There was this wonderful exchange:
Jack Payne: “The rock rhythm has unfortunately become very popular in recent years, but I feel it is on the wane now.”
His Lordship, Mr Justice McNair: “Is there anything worse coming?”
Jack Payne: “I hope not. I think it is going to quieten down.”
How wrong can you be.
Payne became a regular panellist on Juke Box Jury, which gave him further opportunities to condemn the music of the day. In March 1960, he chastised Spike Milligan for acting daft and told him that he was unfunny.

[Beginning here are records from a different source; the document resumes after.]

/-! ### The hold-reason set and the stop brake -/

/-! `setHold` changes `rse` and nothing else. -/

@[simp] theorem setHold_pending (k : HoldReason) (b : Bool) (s : State) : (setHold k b s).pending = s.pending := by
  rfl
@[simp] theorem setHold_now (k : HoldReason) (b : Bool) (s : State) : (setHold k b s).now = s.now := by
  rfl
@[simp] theorem setHold_readerPref (k : HoldReason) (b : Bool) (s : State) : (setHold k b s).readerPref = s.readerPref := by
  rfl
@[simp] theorem setHold_mode (k : HoldReason) (b : Bool) (s : State) : (setHold k b s).mode = s.mode := by
  rfl
@[simp] theorem setHold_params (k : HoldReason) (b : Bool) (s : State) : (setHold k b s).params = s.params := by
  rfl
@[simp] theorem setHold_sgm (k : HoldReason) (b : Bool) (s : State) : (setHold k b s).sgm = s.sgm := by
  rfl
@[simp] theorem setHold_bdu (k : HoldReason) (b : Bool) (s : State) : (setHold k b s).bdu = s.bdu := by
  rfl
@[simp] theorem setHold_rhc (k : HoldReason) (b : Bool) (s : State) : (setHold k b s).rhc = s.rhc := by
  rfl
@[simp] theorem setHold_dic (k : HoldReason) (b : Bool) (s : State) : (setHold k b s).dic = s.dic := by
  rfl
@[simp] theorem setHold_cft (k : HoldReason) (b : Bool) (s : State) : (setHold k b s).cft = s.cft := by
  rfl
@[simp] theorem setHold_tic (k : HoldReason) (b : Bool) (s : State) : (setHold k b s).tic = s.tic := by
  rfl
@[simp] theorem setHold_ports (k : HoldReason) (b : Bool) (s : State) : (setHold k b s).ports = s.ports := by
  rfl
@[simp] theorem setHold_urgent (k : HoldReason) (b : Bool) (s : State) : (setHold k b s).urgent = s.urgent := by
  rfl
@[simp] theorem setHold_routes (k : HoldReason) (b : Bool) (s : State) : (setHold k b s).routes = s.routes := by
  rfl
@[simp] theorem setHold_txs (k : HoldReason) (b : Bool) (s : State) : (setHold k b s).txs = s.txs := by
  rfl
@[simp] theorem setHold_svr (k : HoldReason) (b : Bool) (s : State) : (setHold k b s).svr = s.svr := by
  rfl
@[simp] theorem setHold_ctr (k : HoldReason) (b : Bool) (s : State) : (setHold k b s).ctr = s.ctr := by
  rfl
@[simp] theorem setHold_lines (k : HoldReason) (b : Bool) (s : State) : (setHold k b s).lines = s.lines := by
  rfl

/-! `setStopBrake` changes `bdu`, `lines`, `tic`, `ctr` and nothing else. -/

@[simp] theorem setStopBrake_pending (b : StopBrake) (s : State) : (setStopBrake b s).pending = s.pending := by
  unfold setStopBrake; simp
@[simp] theorem setStopBrake_now (b : StopBrake) (s : State) : (setStopBrake b s).now = s.now := by
  unfold setStopBrake; simp
@[simp] theorem setStopBrake_readerPref (b : StopBrake) (s : State) : (setStopBrake b s).readerPref = s.readerPref := by
  unfold setStopBrake; simp
@[simp] theorem setStopBrake_mode (b : StopBrake) (s : State) : (setStopBrake b s).mode = s.mode := by
  unfold setStopBrake; simp
@[simp] theorem setStopBrake_params (b : StopBrake) (s : State) : (setStopBrake b s).params = s.params := by
  unfold setStopBrake; simp
@[simp] theorem setStopBrake_sgm (b : StopBrake) (s : State) : (setStopBrake b s).sgm = s.sgm := by
  unfold setStopBrake; simp
@[simp] theorem setStopBrake_rse (b : StopBrake) (s : State) : (setStopBrake b s).rse = s.rse := by
  unfold setStopBrake; simp
@[simp] theorem setStopBrake_rhc (b : StopBrake) (s : State) : (setStopBrake b s).rhc = s.rhc := by
  unfold setStopBrake; simp
@[simp] theorem setStopBrake_dic (b : StopBrake) (s : State) : (setStopBrake b s).dic = s.dic := by
  unfold setStopBrake; simp
@[simp] theorem setStopBrake_cft (b : StopBrake) (s : State) : (setStopBrake b s).cft = s.cft := by
  unfold setStopBrake; simp
@[simp] theorem setStopBrake_ports (b : StopBrake) (s : State) : (setStopBrake b s).ports = s.ports := by
  unfold setStopBrake; simp
@[simp] theorem setStopBrake_urgent (b : StopBrake) (s : State) : (setStopBrake b s).urgent = s.urgent := by
  unfold setStopBrake; simp
@[simp] theorem setStopBrake_routes (b : StopBrake) (s : State) : (setStopBrake b s).routes = s.routes := by
  unfold setStopBrake; simp
@[simp] theorem setStopBrake_txs (b : StopBrake) (s : State) : (setStopBrake b s).txs = s.txs := by
  unfold setStopBrake; simp
@[simp] theorem setStopBrake_svr (b : StopBrake) (s : State) : (setStopBrake b s).svr = s.svr := by
  unfold setStopBrake; simp

@[simp] theorem setStopBrake_bdu (b : StopBrake) (s : State) : (setStopBrake b s).bdu = { s.bdu with stopBrake := b } := by
  unfold setStopBrake; simp

/-! ### The reports of the tracker -/

/-! `doorLockFailed` changes `dic`, `ctr` and nothing else. -/

@[simp] theorem doorLockFailed_pending (d : Door) (s : State) : (doorLockFailed d s).pending = s.pending := by
  unfold doorLockFailed; split <;> rfl
@[simp] theorem doorLockFailed_now (d : Door) (s : State) : (doorLockFailed d s).now = s.now := by
  unfold doorLockFailed; split <;> rfl
@[simp] theorem doorLockFailed_readerPref (d : Door) (s : State) : (doorLockFailed d s).readerPref = s.readerPref := by
  unfold doorLockFailed; split <;> rfl
@[simp] theorem doorLockFailed_mode (d : Door) (s : State) : (doorLockFailed d s).mode = s.mode := by
  unfold doorLockFailed; split <;> rfl
@[simp] theorem doorLockFailed_params (d : Door) (s : State) : (doorLockFailed d s).params = s.params := by
  unfold doorLockFailed; split <;> rfl
@[simp] theorem doorLockFailed_sgm (d : Door) (s : State) : (doorLockFailed d s).sgm = s.sgm := by
  unfold doorLockFailed; split <;> rfl
@[simp] theorem doorLockFailed_rse (d : Door) (s : State) : (doorLockFailed d s).rse = s.rse := by
  unfold doorLockFailed; split <;> rfl
@[simp] theorem doorLockFailed_bdu (d : Door) (s : State) : (doorLockFailed d s).bdu = s.bdu := by
  unfold doorLockFailed; split <;> rfl
@[simp] theorem doorLockFailed_rhc (d : Door) (s : State) : (doorLockFailed d s).rhc = s.rhc := by
  unfold doorLockFailed; split <;> rfl
@[simp] theorem doorLockFailed_cft (d : Door) (s : State) : (doorLockFailed d s).cft = s.cft := by
  unfold doorLockFailed; split <;> rfl
@[simp] theorem doorLockFailed_tic (d : Door) (s : State) : (doorLockFailed d s).tic = s.tic := by
  unfold doorLockFailed; split <;> rfl
@[simp] theorem doorLockFailed_ports (d : Door) (s : State) : (doorLockFailed d s).ports = s.ports := by
  unfold doorLockFailed; split <;> rfl
@[simp] theorem doorLockFailed_urgent (d : Door) (s : State) : (doorLockFailed d s).urgent = s.urgent := by
  unfold doorLockFailed; split <;> rfl
@[simp] theorem doorLockFailed_routes (d : Door) (s : State) : (doorLockFailed d s).routes = s.routes := by
  unfold doorLockFailed; split <;> rfl
@[simp] theorem doorLockFailed_txs (d : Door) (s : State) : (doorLockFailed d s).txs = s.txs := by
  unfold doorLockFailed; split <;> rfl
@[simp] theorem doorLockFailed_svr (d : Door) (s : State) : (doorLockFailed d s).svr = s.svr := by
  unfold doorLockFailed; split <;> rfl
@[simp] theorem doorLockFailed_lines (d : Door) (s : State) : (doorLockFailed d s).lines = s.lines := by
  unfold doorLockFailed; split <;> rfl

/-! `stopBrakeFailed` changes `bdu`, `lines`, `tic`, `ctr` and nothing else. -/

@[simp] theorem stopBrakeFailed_pending (k : ExpKey) (s : State) : (stopBrakeFailed k s).pending = s.pending := by
  unfold stopBrakeFailed; split <;> simp
@[simp] theorem stopBrakeFailed_now (k : ExpKey) (s : State) : (stopBrakeFailed k s).now = s.now := by
  unfold stopBrakeFailed; split <;> simp
@[simp] theorem stopBrakeFailed_readerPref (k : ExpKey) (s : State) : (stopBrakeFailed k s).readerPref = s.readerPref := by
  unfold stopBrakeFailed; split <;> simp
@[simp] theorem stopBrakeFailed_mode (k : ExpKey) (s : State) : (stopBrakeFailed k s).mode = s.mode := by
  unfold stopBrakeFailed; split <;> simp
@[simp] theorem stopBrakeFailed_params (k : ExpKey) (s : State) : (stopBrakeFailed k s).params = s.params := by
  unfold stopBrakeFailed; split <;> simp
@[simp] theorem stopBrakeFailed_sgm (k : ExpKey) (s : State) : (stopBrakeFailed k s).sgm = s.sgm := by
  unfold stopBrakeFailed; split <;> simp
@[simp] theorem stopBrakeFailed_rse (k : ExpKey) (s : State) : (stopBrakeFailed k s).rse = s.rse := by
  unfold stopBrakeFailed; split <;> simp
@[simp] theorem stopBrakeFailed_rhc (k : ExpKey) (s : State) : (stopBrakeFailed k s).rhc = s.rhc := by
  unfold stopBrakeFailed; split <;> simp
@[simp] theorem stopBrakeFailed_dic (k : ExpKey) (s : State) : (stopBrakeFailed k s).dic = s.dic := by
  unfold stopBrakeFailed; split <;> simp
@[simp] theorem stopBrakeFailed_cft (k : ExpKey) (s : State) : (stopBrakeFailed k s).cft = s.cft := by
  unfold stopBrakeFailed; split <;> simp
@[simp] theorem stopBrakeFailed_ports (k : ExpKey) (s : State) : (stopBrakeFailed k s).ports = s.ports := by
  unfold stopBrakeFailed; split <;> simp
@[simp] theorem stopBrakeFailed_urgent (k : ExpKey) (s : State) : (stopBrakeFailed k s).urgent = s.urgent := by
  unfold stopBrakeFailed; split <;> simp
@[simp] theorem stopBrakeFailed_routes (k : ExpKey) (s : State) : (stopBrakeFailed k s).routes = s.routes := by
  unfold stopBrakeFailed; split <;> simp
@[simp] theorem stopBrakeFailed_txs (k : ExpKey) (s : State) : (stopBrakeFailed k s).txs = s.txs := by
  unfold stopBrakeFailed; split <;> simp
@[simp] theorem stopBrakeFailed_svr (k : ExpKey) (s : State) : (stopBrakeFailed k s).svr = s.svr := by
  unfold stopBrakeFailed; split <;> simp

/-! `reportFailed` changes `dic`, `bdu`, `lines`, `tic`, `ctr` and nothing else. -/

@[simp] theorem reportFailed_pending (k : ExpKey) (s : State) : (reportFailed k s).pending = s.pending := by
  unfold reportFailed; split <;> simp
@[simp] theorem reportFailed_now (k : ExpKey) (s : State) : (reportFailed k s).now = s.now := by
  unfold reportFailed; split <;> simp
@[simp] theorem reportFailed_readerPref (k : ExpKey) (s : State) : (reportFailed k s).readerPref = s.readerPref := by
  unfold reportFailed; split <;> simp
@[simp] theorem reportFailed_mode (k : ExpKey) (s : State) : (reportFailed k s).mode = s.mode := by
  unfold reportFailed; split <;> simp
@[simp] theorem reportFailed_params (k : ExpKey) (s : State) : (reportFailed k s).params = s.params := by
  unfold reportFailed; split <;> simp
@[simp] theorem reportFailed_sgm (k : ExpKey) (s : State) : (reportFailed k s).sgm = s.sgm := by
  unfold reportFailed; split <;> simp
@[simp] theorem reportFailed_rse (k : ExpKey) (s : State) : (reportFailed k s).rse = s.rse := by
  unfold reportFailed; split <;> simp
@[simp] theorem reportFailed_rhc (k : ExpKey) (s : State) : (reportFailed k s).rhc = s.rhc := by
  unfold reportFailed; split <;> simp
@[simp] theorem reportFailed_cft (k : ExpKey) (s : State) : (reportFailed k s).cft = s.cft := by
  unfold reportFailed; split <;> simp
@[simp] theorem reportFailed_ports (k : ExpKey) (s : State) : (reportFailed k s).ports = s.ports := by
  unfold reportFailed; split <;> simp
@[simp] theorem reportFailed_urgent (k : ExpKey) (s : State) : (reportFailed k s).urgent = s.urgent := by
  unfold reportFailed; split <;> simp
@[simp] theorem reportFailed_routes (k : ExpKey) (s : State) : (reportFailed k s).routes = s.routes := by
  unfold reportFailed; split <;> simp
@[simp] theorem reportFailed_txs (k : ExpKey) (s : State) : (reportFailed k s).txs = s.txs := by
  unfold reportFailed; split <;> simp
@[simp] theorem reportFailed_svr (k : ExpKey) (s : State) : (reportFailed k s).svr = s.svr := by
  unfold reportFailed; split <;> simp

/-! ### The release gates -/

/-! `evalGate` changes `dic`, `ctr` and nothing else. -/

@[simp] theorem evalGate_pending (d : Door) (s : State) : (evalGate d s).pending = s.pending := by
  unfold evalGate releaseDoor; split <;> rfl
@[simp] theorem evalGate_now (d : Door) (s : State) : (evalGate d s).now = s.now := by
  unfold evalGate releaseDoor; split <;> rfl
@[simp] theorem evalGate_readerPref (d : Door) (s : State) : (evalGate d s).readerPref = s.readerPref := by
  unfold evalGate releaseDoor; split <;> rfl
@[simp] theorem evalGate_mode (d : Door) (s : State) : (evalGate d s).mode = s.mode := by
  unfold evalGate releaseDoor; split <;> rfl
@[simp] theorem evalGate_params (d : Door) (s : State) : (evalGate d s).params = s.params := by
  unfold evalGate releaseDoor; split <;> rfl
@[simp] theorem evalGate_sgm (d : Door) (s : State) : (evalGate d s).sgm = s.sgm := by
  unfold evalGate releaseDoor; split <;> rfl
@[simp] theorem evalGate_rse (d : Door) (s : State) : (evalGate d s).rse = s.rse := by
  unfold evalGate releaseDoor; split <;> rfl
@[simp] theorem evalGate_bdu (d : Door) (s : State) : (evalGate d s).bdu = s.bdu := by
  unfold evalGate releaseDoor; split <;> rfl
@[simp] theorem evalGate_rhc (d : Door) (s : State) : (evalGate d s).rhc = s.rhc := by
  unfold evalGate releaseDoor; split <;> rfl
@[simp] theorem evalGate_cft (d : Door) (s : State) : (evalGate d s).cft = s.cft := by
  unfold evalGate releaseDoor; split <;> rfl
@[simp] theorem evalGate_tic (d : Door) (s : State) : (evalGate d s).tic = s.tic := by
  unfold evalGate releaseDoor; split <;> rfl
@[simp] theorem evalGate_ports (d : Door) (s : State) : (evalGate d s).ports = s.ports := by
  unfold evalGate releaseDoor; split <;> rfl
@[simp] theorem evalGate_urgent (d : Door) (s : State) : (evalGate d s).urgent = s.urgent := by
  unfold evalGate releaseDoor; split <;> rfl
@[simp] theorem evalGate_routes (d : Door) (s : State) : (evalGate d s).routes = s.routes := by
  unfold evalGate releaseDoor; split <;> rfl
@[simp] theorem evalGate_txs (d : Door) (s : State) : (evalGate d s).txs = s.txs := by
  unfold evalGate releaseDoor; split <;> rfl
@[simp] theorem evalGate_svr (d : Door) (s : State) : (evalGate d s).svr = s.svr := by
  unfold evalGate releaseDoor; split <;> rfl
@[simp] theorem evalGate_lines (d : Door) (s : State) : (evalGate d s).lines = s.lines := by
  unfold evalGate releaseDoor; split <;> rfl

In 1962, Jack Payne was cited in a divorce action for Mr and Mrs Gerard Waites. This humiliation caused a breakdown in his marriage to Peggy Cochrane, so much so that Peggy cannot even write her rival’s name in her 1980 memoir, We Said It With Music.
In 1964, Jack Payne and his lady friend opened Middle House, a hotel and bar in Mayfield, East Sussex, but it lost money, partly because he was totally unsuited to running a bar. One, he drank the contents and two, he was continuously rude to the patrons. Payne was declared bankrupt with £48,000 debts but he was reunited with his wife, Peggy, then a pianist at the Charing Cross Hotel, in 1967. They moved to Tonbridge, Kent but he contracted cancer and became bedridden.
With Peggy by his side, Jack Payne died in Tonbridge at the age of 70 on 4 December 1969. She wrote in her memoir, “I was glad to have been with him at the end. After all, that is what marriage is all about.”